When it had rained on other occasions while Moore made his pickup, he waited in the truck and Service Merchandise employees handed him the packages so he did not have to traverse the dock. On the day he was injured, the other employees were involved in unloading another truck and Moore did his own pickup rather than wait for them. He had already carried one load across the loading dock through the puddle into his truck before he fell on the next trip. He slipped in a puddle and fell into his truck, injuring his knee.
In order to recover in a slip and fall case, the plaintiff must show that (1) the defendant had actual or constructive knowledge of the foreign substance and (2) plaintiff was without knowledge of the substance or for some reason attributable to the defendant was prevented from discovering the foreign substance. Alterman Foods v. Ligon, 246 Ga. 620, 623 (272 SE2d 327) (1980).
Here, there is no question that Service Merchandise knew of the condition of the roof and the fact that the loading dock became wet during and after rain. Likewise, however, there is no question that Moore also knew about the condition and had, in fact, complained to his supervisor about it. Further, on prior trips, he had chosen to remain in his truck rather than traverse the area while it was wet. Acknowledging this, Clark v. Carla Gay Dress Co., 178 Ga. App. 157, 159 (342 SE2d 468) (1986), Moore asserted in opposition to the motions for summary judgment that there remained an issue of whether the "rule of necessity" as explained in Thompson v. Crown over, 259 Ga. 126 (381 SE2d 283) (1989) applied and created a jury issue.

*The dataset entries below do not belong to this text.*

-- ==== Sys2Proof/Machine/Rejection.lean ====
section
/-! DEFINITION. The command `UNSUPPORTED_LAYOUT` (43_codec_facade.md R182, R196). -/

namespace Sys2Proof.Machine

/-- `UNSUPPORTED_LAYOUT` (R196): refused if the input is too long (R181, R206), else the error completion in the START
step (R182). It never runs in later steps, so while the core is busy it can only be a second START (R206, R242). -/
def execUnsupportedLayout (op : Op) (channels : BitVec 8) (s : State) : Result :=
  if s.busy then .fault (.hostProtocolViolation (.writeRegWhileBusy 0))
  else if s.inLen.toNat > s.params.inCapacity then .refused .inputTooLong
  else .next (s.raiseUnsupportedLayout op channels)

end Sys2Proof.Machine
end

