/-! ## The host -/

/-- R29 (with R28, R53, R58): what a host write and a host read of each register do, and that a read changes no state of the
core: it changes the local it is read into, and a read of `STATUS` with `DONE = 1` completes the host's handshake (log 22). -/
def Obligations.RegisterAccesses : Prop :=
  ∀ (s : State) (v : Word) (x : Nat),
    (s.busy = false →
      hostWriteReg 1 v s = .next { s with inLen := v } ∧ hostWriteReg 2 v s = .next s ∧ hostWriteReg 3 v s = .next s ∧
      hostWriteReg 0 v s = startCommand v s.openHandshake) ∧
    (∀ r, r < 4 → s.busy = true → hostWriteReg r v s = .fault (.hostProtocolViolation (.writeRegWhileBusy r))) ∧
    (∀ r, r < 4 → ∃ t, hostReadReg x r s = .next t ∧
      t.hostLocal x = (if r = 0 then s.cmd else if r = 1 then s.inLen else if r = 2 then s.status else s.outLen) ∧
      (∀ y, y ≠ x → t.hostLocal y = s.hostLocal y) ∧
      t = { s with
        host := { s.host with
          locals := t.host.locals
          awaitingDone := s.host.awaitingDone && !(r == 2 && s.done) } })

/-- R96: an access to a register number 4 or above is refused. That a write of it while the core is busy is refused too,
and is not the violation R242 calls a write of any register, is the model's order of the two checks (log 13). -/
def Obligations.ReservedRegistersRefused : Prop :=
  ∀ (s : State) (r x : Nat) (v : Word), r ≥ 4 →
    hostWriteReg r v s = .refused (.reservedRegister r) ∧ hostReadReg x r s = .refused (.reservedRegister r)

/-- R242, R204: each forbidden access of a host while the core is busy faults and is recorded, over the byte bus too, where
the latched operation says what is one whole unit of `IN` and of `OUT` (R50; the bus accesses of log 20). The extents are
those of R50 (an index outside them is no unit, log 12). -/
def Obligations.ForbiddenAccessesWhileBusyFault : Prop :=
  ∀ s : State, s.busy = true → s.nextAgent = .host →
    (∀ r v, s.hostOp = some (.wreg r v) → r < 4 →
      step s = .fault (.hostProtocolViolation (.writeRegWhileBusy r))) ∧
    (∀ i v, s.hostOp = some (.win i v) → i < s.params.inCapacity →
      step s = .fault (.hostProtocolViolation (.writeInWhileBusy i))) ∧
    (∀ x j, s.hostOp = some (.rout x j) → j < 2 * s.params.inCapacity →
      step s = .fault (.hostProtocolViolation (.readOutWhileBusy j))) ∧
    (∀ ty i v, s.opl = .decode → s.hostOp = some (.busWriteIn ty .w8 i v) → i < s.params.inCapacity →
      step s = .fault (.hostProtocolViolation (.writeInWhileBusy i))) ∧
    (∀ ty i v, s.opl = .encode → s.hostOp = some (.busWriteIn ty .w16 (2 * i) v) → i < s.params.inCapacity →
      step s = .fault (.hostProtocolViolation (.writeInWhileBusy i))) ∧
    (∀ x j, s.opl = .decode → s.hostOp = some (.busReadOut x .w16 (2 * j)) → j < 2 * s.params.inCapacity →
      step s = .fault (.hostProtocolViolation (.readOutWhileBusy j))) ∧
    (∀ x j, s.opl = .encode → s.hostOp = some (.busReadOut x .w8 j) → j < 2 * s.params.inCapacity →
      step s = .fault (.hostProtocolViolation (.readOutWhileBusy j)))

/-- R241: what a host reads while a command runs: `STATUS` 0x00000001, `OUT_LEN` 0, the `CMD` and `IN_LEN` of the START,
and `IN`, by unit or over the byte bus; no such read changes anything but its local. The unit type of `IN` is that of the
running command (R50). That a code byte is zero-extended and a sample sign-extended into the local is log 14; the reads of
`IN` are operations of log 20. -/
def Obligations.AllowedReadsWhileBusy : Prop :=
  ∀ s : State, Inv s → s.busy = true → s.nextAgent = .host →
    ∀ x (read : HostOp) (v : Word), s.hostOp = some read →
      (read = .rreg x 2 ∧ v = 0x00000001#32 ∨ read = .rreg x 3 ∧ v = 0#32 ∨
        read = .rreg x 1 ∧ v = s.nl ∨ read = .rreg x 0 ∧ v = encode s.latchedInstr ∨
        (∃ i, i < s.params.inCapacity ∧ v = unitWord (inType s.opl) (s.inCell i) ∧ ∃ ty, read = .rin x ty i ∨
          read = .busReadIn x ty .w8 i ∧ s.opl = .decode ∨ read = .busReadIn x ty .w16 (2 * i) ∧ s.opl = .encode)) →
      ∃ t, step s = .next t ∧ t.hostLocal x = v ∧ (∀ y, y ≠ x → t.hostLocal y = s.hostLocal y) ∧
        t = { s with
          host := { s.host with hpc := s.host.hpc + 1, locals := t.host.locals }
          schedule := s.schedule.tail }

/-- R55: over a byte-addressed bus sample `k` of `IN` is bytes `2k` (bits 7:0) and `2k + 1` (bits 15:8), written and read
in that order, and a code byte has no order to choose. A bus read of `OUT` is the read of the unit it reaches, which after
the handshake (R62; log 22) gives a sample's two bytes in that order. The bus operations are those of log 20, and the
extension into the 32-bit local is log 14. -/
def Obligations.SampleByteOrder : Prop :=
  ∀ (s : State) (k : Nat), s.busy = false →
    (∀ v : BitVec 16, k < s.params.inCapacity →
      ∃ t, hostBusWriteIn .sample .w16 (2 * k) v s = .next t ∧
        (t.inByte (2 * k)).toNat = v.toNat % 256 ∧ (t.inByte (2 * k + 1)).toNat = v.toNat / 256 ∧
        ∀ a, a ≠ 2 * k → a ≠ 2 * k + 1 → t.inByte a = s.inByte a) ∧
    (∀ v : BitVec 16, k < s.params.inCapacity →
      ∃ t, hostBusWriteIn .code .w8 k v s = .next t ∧ (t.readCode k).toNat = v.toNat % 256 ∧
        ∀ a, a ≠ 2 * k → t.inByte a = s.inByte a) ∧
    (∀ x, k < s.params.inCapacity →
      (∃ t, hostBusReadIn x .sample .w16 (2 * k) s = .next t ∧
        (t.hostLocal x).toInt = (s.inByte (2 * k + 1) ++ s.inByte (2 * k) : BitVec (8 + 8)).toInt) ∧
      ∃ t, hostBusReadIn x .code .w8 k s = .next t ∧ (t.hostLocal x).toNat = (s.readCode k).toNat) ∧
    (∀ x, s.opl = .decode → hostBusReadOut x .w16 (2 * k) s = hostReadOut x k s ∧
      (k < 2 * s.params.inCapacity → s.host.awaitingDone = false → ∃ t, hostBusReadOut x .w16 (2 * k) s = .next t ∧
        (t.hostLocal x).toInt = (s.outByte (2 * k + 1) ++ s.outByte (2 * k) : BitVec (8 + 8)).toInt)) ∧
    (∀ x, s.opl = .encode → hostBusReadOut x .w8 k s = hostReadOut x k s ∧
      (k < 2 * s.params.inCapacity → s.host.awaitingDone = false → ∃ t, hostBusReadOut x .w8 k s = .next t ∧
        (t.hostLocal x).toNat = (s.outByte (2 * k)).toNat))

/-- R56, R203: a half-sample access and a 16-bit access at an odd byte offset are refused. What `IN` holds is said by the
running command (R50), and between commands by the host's own operation (log 20), and a 16-bit access to code bytes is
refused as well (log 20). That these refusals come before the check of `BUSY` is log 13. -/
def Obligations.MisalignedAccessesRefused : Prop :=
  ∀ (s : State) (x off : Nat) (v : BitVec 16) (ty : UnitType),
    (s.busy = false ∧ ty = .sample ∨ s.busy = true ∧ s.opl = .encode →
      hostBusWriteIn ty .w8 off v s = .refused (.misalignedHostAccess off) ∧
      hostBusReadIn x ty .w8 off s = .refused (.misalignedHostAccess off)) ∧
    (off % 2 = 1 ∨ s.busy = false ∧ ty = .code ∨ s.busy = true ∧ s.opl = .decode →
      hostBusWriteIn ty .w16 off v s = .refused (.misalignedHostAccess off) ∧
      hostBusReadIn x ty .w16 off s = .refused (.misalignedHostAccess off)) ∧
    (s.opl = .decode → hostBusReadOut x .w8 off s = .refused (.misalignedHostAccess off)) ∧
    (off % 2 = 1 ∨ s.opl = .encode → hostBusReadOut x .w16 off s = .refused (.misalignedHostAccess off))

/-- R97: the operations of a host program at an idle core: `WIN`, `ROUT`, a label, both ways of `BRBIT0`, and `HALT`.
`ROUT` gives a free value between the host's START and its read of `DONE = 1`, and else the value of the unit (R62; log 22). How the
unit is extended into the local is log 14. -/
def Obligations.HostProgramOperations : Prop :=
  ∀ s : State, s.busy = false →
    (∀ i v, i < s.params.inCapacity → ∃ t, hostStep (.win i v) s = .next t ∧ t.inCell i = v ∧
      (∀ k, k ≠ i → t.inCell k = s.inCell k) ∧ t = { s.advanceHost with inp := t.inp }) ∧
    (∀ x j, j < 2 * s.params.inCapacity → ∃ t, hostStep (.rout x j) s = .next t ∧
      (s.host.awaitingDone = false → (t.hostLocal x).toInt =
        (if s.opl = .decode then (s.outCell j).toInt else ((s.outByte (2 * j)).toNat : Int))) ∧
      (s.host.awaitingDone = true →
        t.hostLocal x = unitWord (outType s.opl) (Config.undefinedRead s.host.draws)) ∧
      (∀ y, y ≠ x → t.hostLocal y = s.hostLocal y) ∧
      t = { s with host := { s.host with
        hpc := s.host.hpc + 1
        locals := t.host.locals
        draws := if s.host.awaitingDone then s.host.draws + 1 else s.host.draws } }) ∧
    (∀ n, hostStep (.label n) s = .next s.advanceHost) ∧
    (∀ x b n, (s.hostLocal x).getLsbD b = true → hostStep (.brbit0 x b n) s = .next s.advanceHost) ∧
    (∀ x b n, (s.hostLocal x).getLsbD b = false → .label n ∈ s.host.program →
      ∃ p, hostStep (.brbit0 x b n) s = .next (s.jumpHost p) ∧ s.host.program[p]? = some (.label n)) ∧
    hostStep .halt s = .next s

That case had, as its foundation, the statutory duty of care imposed upon a residential landlord by housing codes and other laws to ensure the safety of his tenant. Without that as a cornerstone, the argument of Moore based on Thompson is not applicable here.
There is in place, however, a principle developed under the assumption of the risk theory that applies. "[T]he doctrine of the assumption of the risk of danger applies only where the plaintiff, with a full appreciation of the danger involved and without restriction from his freedom of choice either by the circumstances or by coercion, deliberately chooses an obviously perilous course of conduct so that it can be said as a matter of law he has assumed all risk of injury. [Cit.]" Myers v. Boleman, 151 Ga. App. 506, 509 (3) (260 SE2d 359) (1979).

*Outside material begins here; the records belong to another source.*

-- ==== Sys2Proof/Tests/Slice0.lean ====
section
/-! SUPPORT. Small tests, each of one step or one operation, with expected values from spec/95_test_vectors.md or from a rule's own example; and, for every obligation with hypotheses, a witness that meets them. -/

namespace Sys2Proof.Tests

open Sys2Proof.Machine

/-! ## Small states -/

/-- The default table, and a capacity of 16 units. -/
def smallParams : Params := { stepTable := Config.defaultStepTable, inCapacity := 16 }

/-- Buffer cells from index `i` on. -/
def cellsFrom : Nat → List (BitVec 16) → Memory
  | _, [] => []
  | i, v :: vs => (2 * i, v.extractLsb' 0 8) :: (2 * i + 1, v.extractLsb' 8 8) :: cellsFrom (i + 1) vs

/-- An idle machine with the given input and `IN_LEN`. -/
def idle (input : List (BitVec 16)) (n : Nat) : State :=
  { State.reset with params := smallParams, inLen := BitVec.ofNat 32 n, inp := cellsFrom 0 input }

/-- The machine in which a command on that input has just been started by the host. -/
def started (op : Op) (l : Layout) (input : List (BitVec 16)) : State :=
  (idle input input.length).openHandshake.accept op l

/-- The machine in which a command without input has just completed, and the host has not read `STATUS` since its START. -/
def completed (op : Op) : State := (started op .mono []).complete op .mono

/-- The machine with the host at the first operation of a program, and the host to move. -/
def withHost (program : List HostOp) (s : State) : State :=
  { s with host := { s.host with program := program, hpc := 0 }, schedule := [.host] }

/-- The state an outcome goes on to. -/
def nextOf : Result → Option State
  | .next t => some t
  | _ => none

/-- The reason an outcome faults with. -/
def faultOf : Result → Option Fault
  | .fault r => some r
  | _ => none

/-- The reason an outcome is refused with. -/
def refusalOf : Result → Option Refusal
  | .refused r => some r
  | _ => none

/-! ## Well-formedness and decoding -/

theorem test_ill_formed_one_channel : (Instr.unsupportedLayout .decode 1#8).wellFormed = false := by decide
theorem test_ill_formed_two_channels : (Instr.unsupportedLayout .encode 2#8).wellFormed = false := by decide
theorem test_ill_formed_four_channels : (Instr.unsupportedLayout .decode 4#8).wellFormed = false := by decide
theorem test_well_formed_three_channels : (Instr.unsupportedLayout .decode 3#8).wellFormed = true := by decide

/-- Words written out from R90: `RSV1`, `CHANNELS`, `RSV0`, `OP`. -/
theorem test_decode_decMono :
    decodeWord 0b0000000000000000_00000001_0000000_0#32 = .instr .decMono := by decide
theorem test_decode_decStereo :
    decodeWord 0b0000000000000000_00000010_0000000_0#32 = .instr .decStereo := by decide
theorem test_decode_decQuad :
    decodeWord 0b0000000000000000_00000100_0000000_0#32 = .instr .decQuad := by decide
theorem test_decode_encMono :
    decodeWord 0b0000000000000000_00000001_0000000_1#32 = .instr .encMono := by decide
theorem test_decode_encStereo :
    decodeWord 0b0000000000000000_00000010_0000000_1#32 = .instr .encStereo := by decide
theorem test_decode_encQuad :
    decodeWord 0b0000000000000000_00000100_0000000_1#32 = .instr .encQuad := by decide
theorem test_decode_unsupported :
    decodeWord 0b0000000000000000_00000011_0000000_1#32 = .instr (.unsupportedLayout .encode 3#8) := by decide
/-- V6: a reserved bit wins over an illegal channel count. -/
theorem test_decode_reserved : decodeWord 0x00000302#32 = .reservedCommand := by decide
theorem test_decode_reserved_high : decodeWord 0x00010100#32 = .reservedCommand := by decide
theorem test_tableWord : decodeTableWord 32 0x00000401 = some .encQuad := by decide
theorem test_encode_encQuad : encode .encQuad = 0x00000401#32 := by decide

/-! ## The first step after reset, for every row -/

theorem test_fetch_decMono : (nextOf (step (State.reset.withFetchWord 32 0x100))).map State.chl = some .mono := by decide
theorem test_fetch_decStereo :
    (nextOf (step (State.reset.withFetchWord 32 0x200))).map State.chl = some .stereo := by decide
theorem test_fetch_decQuad : (nextOf (step (State.reset.withFetchWord 32 0x400))).map State.chl = some .quad := by decide
theorem test_fetch_encMono : (nextOf (step (State.reset.withFetchWord 32 0x101))).map State.opl = some .encode := by decide
theorem test_fetch_encStereo :
    (nextOf (step (State.reset.withFetchWord 32 0x201))).map State.opl = some .encode := by decide
theorem test_fetch_encQuad : (nextOf (step (State.reset.withFetchWord 32 0x401))).map State.opl = some .encode := by decide
theorem test_fetch_unsupported :
    (nextOf (step (State.reset.withFetchWord 32 0x300))).map State.status = some 0x00000006#32 := by decide

/-! ## The sample codec (V3) -/

theorem test_decode_sample_low : decodeSample Config.defaultStepTable ⟨0#16, 0⟩ 0x7#4 = (11#16, ⟨11#16, 8⟩) := by decide
/-- V3.2. -/
theorem test_decode_sample_mid :
    decodeSample Config.defaultStepTable ⟨1000#16, 40⟩ 0xD#4 = (537#16, ⟨537#16, 44⟩) := by decide
/-- V3.5: index ceiling and saturation together. -/
theorem test_decode_sample_ceiling :
    decodeSample Config.defaultStepTable ⟨0#16, 87⟩ 0x4#4 = (32767#16, ⟨32767#16, 88⟩) := by decide
/-- V3.6: an equal residual sets the bit. -/
theorem test_encode_sample_equal : encodeSample Config.defaultStepTable ⟨0#16, 0⟩ 3#16 = (0x2#4, ⟨3#16, 0⟩) := by decide
/-- V3.7. -/
theorem test_encode_sample_below :
    encodeSample Config.defaultStepTable ⟨1000#16, 40⟩ 1336#16 = (0x3#4, ⟨1294#16, 39⟩) := by decide
/-- V3.8: the largest residual. -/
theorem test_encode_sample_extreme :
    encodeSample Config.defaultStepTable ⟨32767#16, 88⟩ (BitVec.ofInt 16 (-32768)) = (0xF#4, ⟨BitVec.ofInt 16 (-28669), 88⟩) := by decide
/-- R155, R156. -/
theorem test_pack : pack 0x5#4 0xC#4 = 0xC5#8 ∧ lo 0xC5#8 = 0x5#4 ∧ hi 0xC5#8 = 0xC#4 := by decide

/-! ## The framer (V4) -/

theorem test_quad_block_plus_100 :
    unitCount .decode .quad 16484 = 8242 ∧ lrIndex 8241 = 16433 ∧ clIndex .decode 16484 8241 = 16483 := by decide
theorem test_quad_block_plus_one :
    unitCount .decode .quad 16385 = 8192 ∧ truncated .decode .quad 16385 = true ∧
      outLength .decode .quad 16385 = 32768 := by decide
theorem test_encode_quad_geometry : lrIndex 8192 = 16384 ∧ clIndex .encode 32772 8192 = 16385 := by decide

There is no evidence here that Moore was so limited in his freedom of choice. His own testimony was that on previous occasions he had exercised that choice and remained in his truck while Service Merchandise employees handed him packages. On this occasion, he chose not to without coercion or removal of that option or others by defendants.
"This is a 'plain, palpable, and indisputable' case not calling for resolution by a jury." Favour v. Food Lion, 193 Ga. App. 750, 751 (389 SE2d 22) (1989); Smith v. Wal-Mart Stores, 199 Ga. App. 808 (406 SE2d 234) (1991).
DeVille, McNatt & Halberg, Blake D. Halberg, Alston & Bird, Peter M. Degnan, James C. Grant, for appellees.
Morse & Ontal, Jack O. Morse, for appellant.